You as executor may also renounce your commissions within 4 months of receiving Letters Testamentary.  This is advisable if you are the beneficiary of the estate since the commissions are subject to income tax while the receipt of the bequest or legacy is generally not subject to income tax.

How are executor’s commissions calculated?

The commission rate in New York for each executor is 5% on the first $100,000 of the value of the estate’s assets, 4% on the next $200,000, 3% on the next $700,000, 2-1/2 % on the next $4,000,000 and 2% on any amount above $5,000,000.  Executor commissions are in addition to the reasonable and necessary expenses actually paid by the executor.

As executor, how do I know if decedent is liable for any estate taxes and what do I need to do?

As executor you are responsible to prepare and timely file estate tax returns, Form 706 (federal) and ET-706 (New York), within 9 months after the date of death.  The ET-706 will disclose all of decedent’s estate assets and enclose the applicable tax owed (if any).

Estate tax returns need not be filed if the deceased’s estate value is less than the applicable federal and New York exemption amounts at the time of death.  These exemptions are subject to change so you will need to contact an estate attorney to obtain advice about these filing requirements.

Note that although estate tax returns may be required, it does not necessarily mean any estate tax will be owed.  If the decedent left all of his or her assets to his or her spouse, for example, the estate tax marital deduction would apply thus leaving no estate tax liability for decedent.

What is the attorney’s role in handling the estate?

The attorney assists the executor throughout the entire administration process, from preparing and filing the initial petition to probate the Will in Surrogate’s Court to preparing the final accounting.  The attorney also typically prepares and files the inventory.  The attorney can also assist the executor with marshalling the assets, transferring decedent’s assets into the name of the estate and obtaining date-of-death values.  Estate tax and fiduciary income tax returns can be prepared by the attorney or an accountant.

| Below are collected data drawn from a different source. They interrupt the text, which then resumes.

-- ==== Sys2Proof/Machine/State.lean ====
section
/-! DEFINITION. The state of the block as plain data (10_state.md R20-R36, R40; 60_exceptions.md R307), the reasons a step
can stop, and the state right after construction (70_reset_and_hazards.md R332-R337). -/

namespace Sys2Proof.Machine

/-- A byte store of the bus (10_state.md R35) as (offset, byte) cells in one canonical form: offsets strictly rising, no
cell equal to what an unlisted offset reads as (`Memory.wf` in Machine/Ops.lean). -/
abbrev Memory := List Host.Cell

/-- The run state (10_state.md R31). -/
inductive RunState where
  | running
  | halted
  | stopped
  deriving DecidableEq, Repr

/-- The four fault kinds (60_exceptions.md R300). -/
inductive FaultKind where
  | illegalOpcode
  | unusableAddress
  | romBankOutOfRange
  | ramBankOutOfRange
  deriving DecidableEq, Repr

/-- The fault record (60_exceptions.md R307). -/
structure FaultRecord where
  kind       : FaultKind
  /-- Address of the first byte of the instruction whose step faulted. -/
  pc         : Word
  /-- The base opcode byte the step fetched; none when the fetch itself faulted. -/
  opcode     : Option Byte
  /-- The CB sub-opcode when one was read. -/
  sub        : Option Byte
  /-- The bus address of the faulting access (for IllegalOpcode, the pc). -/
  address    : Word
  /-- (bank, offset) for the two bank faults. -/
  bankOffset : Option (Nat × Nat)
  deriving DecidableEq, Repr

end Sys2Proof.Machine

namespace Sys2Proof.Machine

/-- The complete state of the block (10_state.md R40), the CPU's cells first, then the bus. `config` is the spec's
"Configuration (not state)": it is held here so that a step is a function of the state alone; no step writes it. -/
structure State where
  /-- Accumulator (R20). -/
  a : Byte
  /-- Flag register: Z N H C in bits 7..4, low nibble zero (R23, R24). -/
  f : Byte
  b : Byte
  c : Byte
  d : Byte
  e : Byte
  h : Byte
  l : Byte
  /-- `stack_pointer` (R28). -/
  sp : Word
  /-- `program_counter` (R27). -/
  pc : Word
  /-- `interrupts_enabled` (R29). -/
  ime : Bool
  /-- The last fetched opcode byte, for diagnostics only (R30). -/
  currentOp : Byte
  /-- Run state (R31). -/
  run : RunState
  /-- The record of the first fault, if any (R32). -/
  fault : Option FaultRecord
  /-- Gates cartridge RAM (R33). -/
  ramEnabled : Bool
  /-- ROM bank in the window 0x4000-0x7FFF (R33): 5 significant bits. -/
  activeRomBank : BitVec 5
  /-- RAM bank in the window 0xA000-0xBFFF (R33): 2 significant bits. -/
  activeRamBank : BitVec 2
  /-- Stored, read by no rule (R33; 20_memory.md R67). -/
  bankingMode : BitVec 2
  /-- The cartridge image: bank i holds bytes [i * 0x4000, (i + 1) * 0x4000) (R35; 20_memory.md R90). -/
  rom : Memory
  /-- Cartridge RAM: bank i holds bytes [i * ram_bank_size, (i + 1) * ram_bank_size) (R35). -/
  cram : Memory
  vram : Memory
  wram : Memory
  oam : Memory
  io : Memory
  hram : Memory
  /-- The interrupt-enable byte at 0xFFFF (R35; 20_memory.md R62). -/
  ie : Byte
  config : Config
  deriving DecidableEq, Repr

/-- Why a step stops. The first four are the spec's fault kinds (60_exceptions.md R300): each carries the state the fault
leaves (R306, R308), whose `fault` field holds the record (R307). The last three are the states that have no step
(00_scope.md R13; 10_state.md R31, R32). -/
inductive Fault where
  /-- Raised by the illegal opcodes (R301). Safe: the spec's own outcome. -/
  | illegalOpcode (left : State)
  /-- Raised by any bus access, fetch included, to 0xFEA0-0xFEFF (R302). Safe: the spec's own outcome. -/
  | unusableAddress (left : State)
  /-- Raised by a read of 0x4000-0x7FFF whose bank is past the image (R303). Safe: the spec's own outcome. -/
  | romBankOutOfRange (left : State)
  /-- Raised by an access to enabled cartridge RAM past its banks or bank size (R304). Safe: the spec's own outcome. -/
  | ramBankOutOfRange (left : State)
  /-- Raised by step in a state whose `fault` holds a record: no further step (R306; 10_state.md R32). Safe. -/
  | noStepAfterFault (record : FaultRecord)
  /-- Raised by step in the Halted state, which has no step (00_scope.md R13). Safe. -/
  | noStepHalted
  /-- Raised by step in the Stopped state, which has no step (00_scope.md R13). Safe. -/
  | noStepStopped
  deriving DecidableEq, Repr

/-- Why a step gives no meaning (00_scope.md R12 `refuse`). -/
inductive Refusal where
  /-- Raised by exec for an instruction that has no meaning yet; no arm of this model raises it. Safe. -/
  | notModelled (mnemonic : String)
  /-- Raised before the fetch under INTERRUPT_POLICY = refuse_when_pending (60_exceptions.md R311). Safe. -/
  | interruptWouldBeTaken
  /-- Raised by HALT under the same policy with an interrupt pending (46_system.md R262). Safe. -/
  | haltWithInterruptPending
  deriving DecidableEq, Repr

/-- The outcome of a step (00_scope.md R13). -/
abbrev Result := Host.Outcome State Fault Refusal

/-- The header record of a blank image, every byte zero (20_memory.md R85-R88, R92). -/
def State.resetHeader : Header :=
  { title := [], kind := .noMbc, romSize := .bytes 0x8000, ramSpec := .absent, destination := .japanese }

/-- The configuration of State.reset: the smallest image construction accepts, blank, so NoBanking without RAM
(70_reset_and_hazards.md R331; DESIGN CHOICE, log 3), and the defaults of the parameters (00_scope.md R6, logs 5, 6). -/
def State.resetConfig : Config :=
  { controller := .noBanking, romBankCount := 2, ramBankCount := 0, ramBankSize := 0, header := State.resetHeader,
    disabledRamRead := 0xFF, interruptPolicy := .ignore }

/-- The machine right after construction (70_reset_and_hazards.md R332-R337). A, F, B, C, D, E, H, L and SP are the values
R332 and R334 suggest (PRESUMED, the DMG's, log 1); PC, IME, current_op, run, fault and the bank fields are the spec's
(R333, R335, R336); memory lists nothing (log 2) and the image is blank (log 3). -/
def State.reset : State :=
  { a := 0x01, f := 0xB0, b := 0x00, c := 0x13, d := 0x00, e := 0xD8, h := 0x01, l := 0x4D,
    sp := 0xFFFE, pc := 0x0100, ime := false, currentOp := 0x00, run := .running, fault := none,
    ramEnabled := false, activeRomBank := 1, activeRamBank := 0, bankingMode := 0,
    rom := [], cram := [], vram := [], wram := [], oam := [], io := [], hram := [], ie := 0x00,
    config := State.resetConfig }

end Sys2Proof.Machine
end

When does the estate get distributed to the beneficiaries?

After all of the assets have been collected and the debts and taxes have been paid, you as executor are responsible for distributing the remaining estate assets in accordance with the terms of the Will.  Each beneficiary should acknowledge receipt of assets due to them.  This protects you from later claims by a beneficiary.

Before the estate is distributed, the executor is also responsible for preparing an accounting which lists all of the estate assets and indicates every dollar that has been earned and how estate monies have been spent or distributed to beneficiaries during the course of the estate administration.  The accounting can be informal if all of the interested parties are competent adults who agree that an accounting before the Surrogate’s Court is unnecessary.  The accounting is the final duty of the executor and it or the informal agreement to settle the estate and receipts are prepared by the estate’s attorney.

When can I step down as executor and close the estate?

After all debts, administrative expenses and funeral costs have been paid and all beneficiaries under decedent’s Will have had the applicable estate assets distributed to them.  You must wait at least 7 months to allow creditors to file any claims.  If the estate has estate tax liability, you must wait until a closing letter is issued by the IRS and NYS Department of Taxation.

You will then submit an affidavit (along with any tax closing letters, if applicable) to the Court attesting that all debts and expenses are paid, settled or otherwise expired and all beneficiaries have been distributed to and then request to be discharged from your duties.